Produce a copy of every line in the records that holds the string "Bool".

[[ Source data, beginning ]]

/-- Step 3: headers are read; the boot may rest at the first of them, and with none left the candidates are known. -/
def bootHeaders (stall : Nat) : List Nat → State → State
  | [], s => bootVerify stall (candidates s) s
  | c :: rest, s =>
    if stall = 3 then s.modBoot fun b => { b with step := 3, cands := c :: rest }
    else bootHeaders stall rest (if headerFits (flashRead s.boot.flash (copyBase c) 64) then s else setCopyCause s c 0x0801)

/-- Steps 3 to 8 (R36, R37): nothing of an earlier choice stays but image_stale. DESIGN CHOICE, log entry 119. -/
def bootSelect (s : State) (stall : Nat) : State :=
  let s1 := s.modBoot fun b =>
    { b with img := none, otherValid := false, fallback := false, copyACause := 1, copyBCause := 1, seatCause := 1, newSeat := false, seat := none }
  bootHeaders stall [0, 1] (setDev s1 .booting 0)

/-- Step 2 and what follows (R23); a failure of the discovery is the cause of both copies.
DESIGN CHOICE, log entry 120. -/
def bootDiscover (s : State) (stall : Nat) : State :=
  let s1 := setDev (s.modBoot fun b => { b with img := none, copyACause := 1, copyBCause := 1, seatCause := 1, releaseCause := 0 }) .booting 0
  if stall = 2 then s1.modBoot fun b => { b with step := 2 }
  else
    match discover s.boot.flash with
    | .error k => bootFailed (setCopyCause (setCopyCause s1 0 k) 1 k)
    | .ok m => bootSelect (s1.modFlash fun f => { f with readMode := m }) stall

/-- R41 lets the dies be released. -/
def mayRelease (s : State) : Bool :=
  s.boot.lamphouse && s.boot.img.isSome && s.boot.qualified && s.boot.resetL && s.boot.mainEn && !s.boot.released && s.boot.step == 9 && s.power.level != 3

/-- The patch entries that a die's overrides name, in order (R344). -/
def patchesOf (es : List (List Byte)) (d : Nat) : Vector (Option EccPatch) 32 :=
  let ps := es.filter fun e => rpKind e == 3 && rpDie e == d
  Vector.ofFn fun i : Fin 32 => (ps[i.val]?).map fun e => { mac := rpMacro e, row := rpIndex e, word := rpSpare e }

/-- Step 10's repairs (R344): the fuse map's entries but those whose spare an override names, then the overrides. -/
def repairApply (s : State) : State :=
  let es := s.image.repairs
  let spare (e : List Byte) : Nat := rpKind e + 4 * (rpDie e + 8 * (rpMacro e + 2 ^ 16 * rpSpare e))
  let fuse := s.boot.fuses.repairMap.filter fun e => !(es.any fun o => rpKind o != 3 && spare o == spare e)
  s.modEcc fun x =>
    { x with repairs := fuse ++ es, dies := Vector.ofFn fun d : Fin 7 => { tget x.dies d with patches := patchesOf es d } }

/-- Table slots at a release (R169). -/
def loadSlots (s : State) : State :=
  s.modDl fun d =>
    { d with slots := Vector.ofFn fun i : Fin 32 =>
        match alookup s.image.sfnTables i with
        | some t => { source := .image, table := some t }
        | none => (match publishedTable i with
          | some t => { source := .published, table := some t }
          | none => {}) }

/-- Step 11: the held image's configuration (R42, R59, R169, R238). -/
def configApply (s : State) : State :=
  let g := s.image
  let s1 := s.modLink fun l => { l with idle := false, ports := Vector.ofFn fun p : Fin 12 =>
    let m := tget g.ports p
    { tget l.ports p with dir := m.dir, reach := m.reach, maxLanes := m.maxLanes, st := if m.dir = 7 then .dark else .down } }
  let s2 := s1.modBeat fun b => { b with source := g.beatSource, active := calendarOf (g.calendar.getD defaultCalendar) }
  loadSlots (s2.modSync fun y => { y with canaryBeats := g.canaryBeats })

/-- The face rails take their fused voltages (R429, step 11). -/
def faceRails (s : State) : State := (List.range 4).foldl (fun s d => avsWrite s d (Config.faceVoltage d)) s

/-- Units of a die that has tripped stay without power (R437). -/
def tripUnits (s : State) (d : Nat) (on : Bool) : State :=
  let set (cls : Nat) (is : List Nat) (s : State) : State := is.foldl (fun s i => s.modUnit cls i fun u => { u with powered := on }) s
  if d < 4 then set 1 (rangeFrom (4 * d) 4) (set 0 (rangeFrom (24 * d) 24) s)
  else if d < 6 then set 3 (rangeFrom (16 * (d - 4)) 16) s
  else s

/-- The Lamphouse's copies take their reset values at a release, and changes are reported (R407, R409). -/
def resetCopies (s : State) : State :=
  let c (i : Nat) : Nat := s.mgmt.copies.getD i 0
  let s1 := (List.range 4).foldl (fun s k => mgmtSensor s (0x0016 + k) (c k) 0) s
  let s2 := (List.range 12).foldl (fun s p => mgmtSensor s (0x0110 + p) (s.mgmt.copies.getD (5 + p) 1) (s.port p).st.code) s1
  s2.modMgmt fun m => { m with copies := [] }

/-- Units of a die that is still tripped at a release are fenced, and a trip of the hold is reported (R368, R412). -/
def tripReport (s : State) : State :=
  let units (d : Nat) : List (Nat × Nat) :=
    if d < 4 then (rangeFrom (24 * d) 24).map (fun i => (0, i)) ++ (rangeFrom (4 * d) 4).map fun i => (1, i)
    else (rangeFrom (16 * (d - 4)) 16).map fun i => (3, i)
  let s1 := (List.range 6).foldl (fun s d => if tget s.power.tripped d then (units d).foldl (fun s u => fence s u.1 u.2 3) s else s) s
  if s1.power.heldTrip then alertLatch (s1.modPower fun p => { p with heldTrip := false }) 6 else s1

/-- Step 13: PCIe has been training since step 10, and the ports train by commands of their own. -/
def bootTrain (s : State) (env : BootEnv) : State :=
  if env.stall = 12 then s.modBoot fun b => { b with step := 12 }
  else if !env.failed.isEmpty then
    releaseFailed (s.modLink fun l => { l with szlp := env.failed.foldl (fun v i => tmod v i fun x => { x with failed := true }) l.szlp })
  else s.modBoot fun b => { b with step := 13 }

/-- Steps 11 and 12. -/
def bootConfig (s : State) (env : BootEnv) : State :=
  if env.stall = 11 then s.modBoot fun b => { b with step := 11 }
  else bootTrain (tripReport <| resetCopies (faceRails (configApply (s.modBoot fun b => { b with step := 11 })))) env

/-- The last hold, for HST_RESET_LOG (Table 17.14). -/
def logHold (s : State) (heldNs : Nat) : State :=
  s.modBoot fun b =>
    { b with
      lastHeldMs := heldNs / 1000000 % 2 ^ 32
      shortPulses := if 1000 ≤ heldNs ∧ heldNs < 10000000 then satInc 16 b.shortPulses else b.shortPulses }

/-- The face dies start at their nominal clock, their cores with them (R14). -/
def startClocks (s : State) : State :=
  (s.modPower fun p => { p with clocks := Vector.replicate 4 1750 }).modDl fun d =>
    { d with cores := d.cores.map fun c => { c with clockMhz := 1750 } }

/-- The key of the COMMON pages is generated at die release (R208). -/
def drawCommonKey (s : State) : State := (s.modTiers fun t => { t with keys := tset t.keys 8 (some s.freeCtr) }).draw

/-- Step 10 (R41, R344, R376, R377). -/
def releaseDies (s : State) (env : BootEnv) : State :=
  let s1 := (dropMain s).modBoot fun b =>
    { b with released := true, step := 10, releaseCause := 0, releasedAt := s.now, releaseToReadyUs := 0, failCause := 0 }
  let s2 := (List.range 8).foldl (fun s d => if tget s.power.tripped d then tripUnits s d false else s) s1
  let s4 := drawNonce (setMeasure (drawCommonKey (startClocks s2)) 5 (List.replicate 48 0#8))
  let s5 := setDev s4 .booting 0
  if env.stall = 10 then s5 else bootConfig (repairApply s5) env

/-- Die release where R41 allows it; an image that is stale is verified again first (R37). -/
def tryRelease (s : State) (env : BootEnv) : State :=
  if !mayRelease s then s
  else if s.boot.imageStale then
    let s1 := bootSelect s env.stall
    if mayRelease s1 then releaseDies s1 env else s1
  else releaseDies s env

/-- Qualified PWROK's conditions hold (R434); dies 6 and 7 are H and L. -/
def powerGood (s : State) : Bool :=
  s.boot.pwrok && s.boot.railsOk && s.boot.refclk && s.boot.crystal && !tget s.power.tripped 6 && !tget s.power.tripped 7

/-- Qualified PWROK falls when a condition fails: a cold start (R364, R434). -/
def qualify (s : State) : State :=
  if s.boot.qualified ∧ !powerGood s then coldStart (s.modBoot fun b => { b with qualified := false }) else s

/-- Step 1: fuses are sensed and the endpoint starts (R42, R374, R377, R401). -/
def bootSense (s : State) : State :=
  let f := s.boot.fuses
  drawNonce ((s.modDbg fun d => { d with identity := !f.killed, st := if f.vendorOpen then .vendorOpen else .isSealed }).modMgmt fun m => { m with running := true })

/-- STBY_PWROK rises (R42, R430, R431): the first time, it finds the board's flash and this package's fuses. -/
def stbyRise (s : State) (flash : Flash) (fuses : Fuses) (env : BootEnv) : State :=
  if s.boot.stbyPwrok then s
  else
    let s0 := if s.boot.found then s else s.modBoot fun b => { b with flash := flashKept flash, fuses := fuses, found := true }
    let s1 := (s0.modBoot fun b => { b with stbyPwrok := true, lamphouse := true, mainEn := true, step := 1, heldSince := s.now, qualified := powerGood s, wasQualified := powerGood s }).emit (.pin "MAIN_EN" true)
    if env.stall = 1 then s1
    else
      let s2 := bootSense s1
      if s2.boot.fuses.senseError then bootFailed (setCopyCause (setCopyCause s2 0 0x0801) 1 0x0801)
      else tryRelease (bootDiscover s2 env.stall) env

/-- FLASH_READ_TIMEOUT (R33): the copy being read fails; a seat record bank that does not answer is no valid bank. -/
def flashTimeout (s : State) (env : BootEnv) : State :=
  let go (s : State) : State := tryRelease s env
  match s.boot.step, s.boot.cands with
  | 3, c :: rest => go (bootHeaders env.stall rest (setCopyCause s c 0x0801))
  | 4, c :: rest => go (bootVerify env.stall rest (candFail s c 0x0801))
  | 8, _ => go (bootHeld (measureBoot (s.modBoot fun b => { b with seat := none, seatCause := 0x080A, newSeat := true })))
  | _, _ => s

/-- BOOT_STEP_TIMEOUT: the failure exit of the step at which the boot rests (R42, Table 2.7).
DEDUCED, log entry 14. -/
def stepTimeout (s : State) (env : BootEnv) : State :=
  let go (s : State) : State := tryRelease s env
  match s.boot.step with
  | 1 => bootFailed (setCopyCause (setCopyCause (s.modMgmt fun m => { m with running := true }) 0 0x0801) 1 0x0801)
  | 2 => bootFailed (setCopyCause (setCopyCause s 0 0x0807) 1 0x0807)
  | 3 => bootFailed s
  | 4 => go (bootVerify env.stall (s.boot.cands.drop 1) (candFail s (s.boot.cands.headD 0) 0x0801))
  | 5 => go (bootVerify env.stall (s.boot.cands.drop 1) (candFail s (s.boot.cands.headD 0) 0x0804))
  | 6 => go (bootVerify env.stall (s.boot.cands.drop 1) (candFail s (s.boot.cands.headD 0) 0x0806))
  | 8 => go (bootHeld (measureBoot (s.modBoot fun b => { b with seat := none, seatCause := 1, newSeat := true })))
  | 10 => releaseFailed s
  | 11 => releaseFailed s
  | 12 => releaseFailed s
  | _ => s

/-- A boot that failed starts again from step 2 (R44, R405). -/
def bootRetry (s : State) (env : BootEnv) : State := tryRelease (bootDiscover s env.stall) env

[[ Source data, end ]]

_Finished task_
def mayRelease (s : State) : Bool :=
def tripUnits (s : State) (d : Nat) (on : Bool) : State :=
def powerGood (s : State) : Bool :=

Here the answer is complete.